───── EXERCISE DATA ─────

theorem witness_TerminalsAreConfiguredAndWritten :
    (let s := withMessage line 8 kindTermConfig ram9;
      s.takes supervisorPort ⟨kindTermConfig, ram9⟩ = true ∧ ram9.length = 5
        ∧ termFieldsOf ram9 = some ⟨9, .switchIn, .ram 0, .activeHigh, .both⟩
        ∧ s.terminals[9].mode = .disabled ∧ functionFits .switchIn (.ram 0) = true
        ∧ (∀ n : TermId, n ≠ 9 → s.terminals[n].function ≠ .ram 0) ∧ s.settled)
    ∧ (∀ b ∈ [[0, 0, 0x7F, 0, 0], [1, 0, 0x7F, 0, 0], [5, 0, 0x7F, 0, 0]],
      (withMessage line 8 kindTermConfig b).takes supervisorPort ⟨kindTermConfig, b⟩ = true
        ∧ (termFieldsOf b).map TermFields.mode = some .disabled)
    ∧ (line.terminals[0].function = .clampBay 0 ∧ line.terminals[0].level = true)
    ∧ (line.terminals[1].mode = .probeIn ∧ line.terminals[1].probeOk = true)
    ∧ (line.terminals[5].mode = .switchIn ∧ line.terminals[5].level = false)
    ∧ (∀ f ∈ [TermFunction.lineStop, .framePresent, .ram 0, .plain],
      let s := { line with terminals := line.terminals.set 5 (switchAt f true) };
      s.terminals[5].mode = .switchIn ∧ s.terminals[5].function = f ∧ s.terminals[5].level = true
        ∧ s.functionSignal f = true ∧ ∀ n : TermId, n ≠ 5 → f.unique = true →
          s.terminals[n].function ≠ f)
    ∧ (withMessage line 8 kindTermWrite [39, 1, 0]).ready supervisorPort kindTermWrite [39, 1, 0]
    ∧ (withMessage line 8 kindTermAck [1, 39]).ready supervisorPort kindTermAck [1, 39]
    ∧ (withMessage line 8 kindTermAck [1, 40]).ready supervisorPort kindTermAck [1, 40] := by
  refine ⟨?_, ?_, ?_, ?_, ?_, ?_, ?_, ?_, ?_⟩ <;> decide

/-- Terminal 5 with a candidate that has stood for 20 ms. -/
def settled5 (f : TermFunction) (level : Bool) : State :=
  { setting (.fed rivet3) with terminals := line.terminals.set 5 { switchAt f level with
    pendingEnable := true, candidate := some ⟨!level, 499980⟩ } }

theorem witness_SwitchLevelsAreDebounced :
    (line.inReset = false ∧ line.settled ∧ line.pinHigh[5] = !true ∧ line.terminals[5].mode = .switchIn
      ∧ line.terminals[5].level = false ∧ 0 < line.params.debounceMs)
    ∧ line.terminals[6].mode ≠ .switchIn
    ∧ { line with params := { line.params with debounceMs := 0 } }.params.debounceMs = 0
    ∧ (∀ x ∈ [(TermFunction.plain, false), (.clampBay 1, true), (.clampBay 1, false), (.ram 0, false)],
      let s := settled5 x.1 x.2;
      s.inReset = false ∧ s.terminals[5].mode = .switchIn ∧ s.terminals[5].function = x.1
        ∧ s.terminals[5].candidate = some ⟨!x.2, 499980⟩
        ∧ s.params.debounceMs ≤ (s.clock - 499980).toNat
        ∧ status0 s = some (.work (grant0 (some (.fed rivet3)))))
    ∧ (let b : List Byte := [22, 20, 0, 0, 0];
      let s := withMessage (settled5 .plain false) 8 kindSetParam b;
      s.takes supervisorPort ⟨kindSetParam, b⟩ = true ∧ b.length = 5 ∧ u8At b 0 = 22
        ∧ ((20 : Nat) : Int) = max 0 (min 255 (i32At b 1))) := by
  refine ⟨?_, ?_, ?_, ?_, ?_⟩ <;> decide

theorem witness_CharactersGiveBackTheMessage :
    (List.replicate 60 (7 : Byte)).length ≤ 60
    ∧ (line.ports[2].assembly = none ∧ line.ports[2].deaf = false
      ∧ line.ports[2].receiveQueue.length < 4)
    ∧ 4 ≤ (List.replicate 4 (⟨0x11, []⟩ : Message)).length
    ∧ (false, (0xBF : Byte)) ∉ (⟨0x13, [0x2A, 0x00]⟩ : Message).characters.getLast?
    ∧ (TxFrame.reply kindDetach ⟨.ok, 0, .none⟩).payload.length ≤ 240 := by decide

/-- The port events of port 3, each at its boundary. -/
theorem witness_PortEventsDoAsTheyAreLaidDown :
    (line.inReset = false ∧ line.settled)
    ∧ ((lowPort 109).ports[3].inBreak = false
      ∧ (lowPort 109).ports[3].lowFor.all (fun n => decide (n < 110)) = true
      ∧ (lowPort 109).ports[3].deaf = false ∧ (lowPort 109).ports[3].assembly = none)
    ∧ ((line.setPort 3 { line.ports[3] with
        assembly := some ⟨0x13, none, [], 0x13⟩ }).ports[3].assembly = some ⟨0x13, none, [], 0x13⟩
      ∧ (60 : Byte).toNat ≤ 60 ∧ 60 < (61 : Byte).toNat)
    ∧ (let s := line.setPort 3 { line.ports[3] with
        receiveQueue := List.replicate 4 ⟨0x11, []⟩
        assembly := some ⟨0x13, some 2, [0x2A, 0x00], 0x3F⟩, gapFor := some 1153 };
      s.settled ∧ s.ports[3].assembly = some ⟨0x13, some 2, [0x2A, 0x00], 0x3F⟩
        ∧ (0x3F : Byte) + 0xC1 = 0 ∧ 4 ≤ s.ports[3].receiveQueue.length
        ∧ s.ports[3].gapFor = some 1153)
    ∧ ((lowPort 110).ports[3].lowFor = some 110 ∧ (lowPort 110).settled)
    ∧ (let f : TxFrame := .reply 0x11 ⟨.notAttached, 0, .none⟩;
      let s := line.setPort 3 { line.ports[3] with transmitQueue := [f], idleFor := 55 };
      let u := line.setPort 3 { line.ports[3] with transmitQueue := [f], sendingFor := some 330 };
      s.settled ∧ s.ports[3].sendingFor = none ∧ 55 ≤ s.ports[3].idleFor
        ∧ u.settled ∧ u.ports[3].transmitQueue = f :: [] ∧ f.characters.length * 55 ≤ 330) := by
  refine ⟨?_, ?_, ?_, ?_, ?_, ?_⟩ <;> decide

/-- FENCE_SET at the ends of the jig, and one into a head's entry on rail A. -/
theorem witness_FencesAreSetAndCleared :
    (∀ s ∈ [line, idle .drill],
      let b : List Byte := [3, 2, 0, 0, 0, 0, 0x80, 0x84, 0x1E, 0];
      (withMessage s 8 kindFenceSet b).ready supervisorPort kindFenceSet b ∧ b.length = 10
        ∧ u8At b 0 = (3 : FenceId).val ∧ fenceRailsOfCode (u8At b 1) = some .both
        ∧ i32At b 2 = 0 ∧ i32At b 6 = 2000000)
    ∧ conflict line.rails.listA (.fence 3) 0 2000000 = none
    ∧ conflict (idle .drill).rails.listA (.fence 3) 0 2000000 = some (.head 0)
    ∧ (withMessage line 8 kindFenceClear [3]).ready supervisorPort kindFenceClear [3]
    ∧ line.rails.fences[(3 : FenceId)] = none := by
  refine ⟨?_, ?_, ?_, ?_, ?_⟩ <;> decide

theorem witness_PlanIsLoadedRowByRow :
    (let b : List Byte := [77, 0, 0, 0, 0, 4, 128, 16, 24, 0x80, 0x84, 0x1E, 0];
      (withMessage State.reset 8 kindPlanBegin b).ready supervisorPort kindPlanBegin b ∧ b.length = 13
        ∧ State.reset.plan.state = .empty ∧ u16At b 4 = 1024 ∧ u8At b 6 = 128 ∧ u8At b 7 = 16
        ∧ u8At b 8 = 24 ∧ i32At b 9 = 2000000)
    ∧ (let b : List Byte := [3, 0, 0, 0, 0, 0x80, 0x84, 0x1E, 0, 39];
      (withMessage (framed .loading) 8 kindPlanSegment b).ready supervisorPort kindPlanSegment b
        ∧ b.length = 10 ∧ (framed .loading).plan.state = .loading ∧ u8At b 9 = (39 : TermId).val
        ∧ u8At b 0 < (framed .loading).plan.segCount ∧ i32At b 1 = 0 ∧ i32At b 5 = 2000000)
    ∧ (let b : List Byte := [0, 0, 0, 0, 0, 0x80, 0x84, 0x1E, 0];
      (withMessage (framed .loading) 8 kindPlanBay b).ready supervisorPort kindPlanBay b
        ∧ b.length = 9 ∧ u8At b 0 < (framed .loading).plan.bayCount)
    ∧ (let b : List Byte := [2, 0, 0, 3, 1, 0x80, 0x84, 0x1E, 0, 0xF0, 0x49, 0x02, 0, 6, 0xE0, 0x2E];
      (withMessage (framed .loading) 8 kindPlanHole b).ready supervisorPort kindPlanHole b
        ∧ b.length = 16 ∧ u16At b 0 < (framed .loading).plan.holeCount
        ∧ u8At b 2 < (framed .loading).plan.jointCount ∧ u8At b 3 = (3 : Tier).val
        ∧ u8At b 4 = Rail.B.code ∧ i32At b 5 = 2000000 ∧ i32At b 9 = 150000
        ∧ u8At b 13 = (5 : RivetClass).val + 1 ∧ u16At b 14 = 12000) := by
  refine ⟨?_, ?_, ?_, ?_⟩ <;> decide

─────

Beginning at the first line above, repeat exactly until the line containing "(.ram 0) = true", which is included.

theorem witness_TerminalsAreConfiguredAndWritten :
    (let s := withMessage line 8 kindTermConfig ram9;
      s.takes supervisorPort ⟨kindTermConfig, ram9⟩ = true ∧ ram9.length = 5
        ∧ termFieldsOf ram9 = some ⟨9, .switchIn, .ram 0, .activeHigh, .both⟩
        ∧ s.terminals[9].mode = .disabled ∧ functionFits .switchIn (.ram 0) = true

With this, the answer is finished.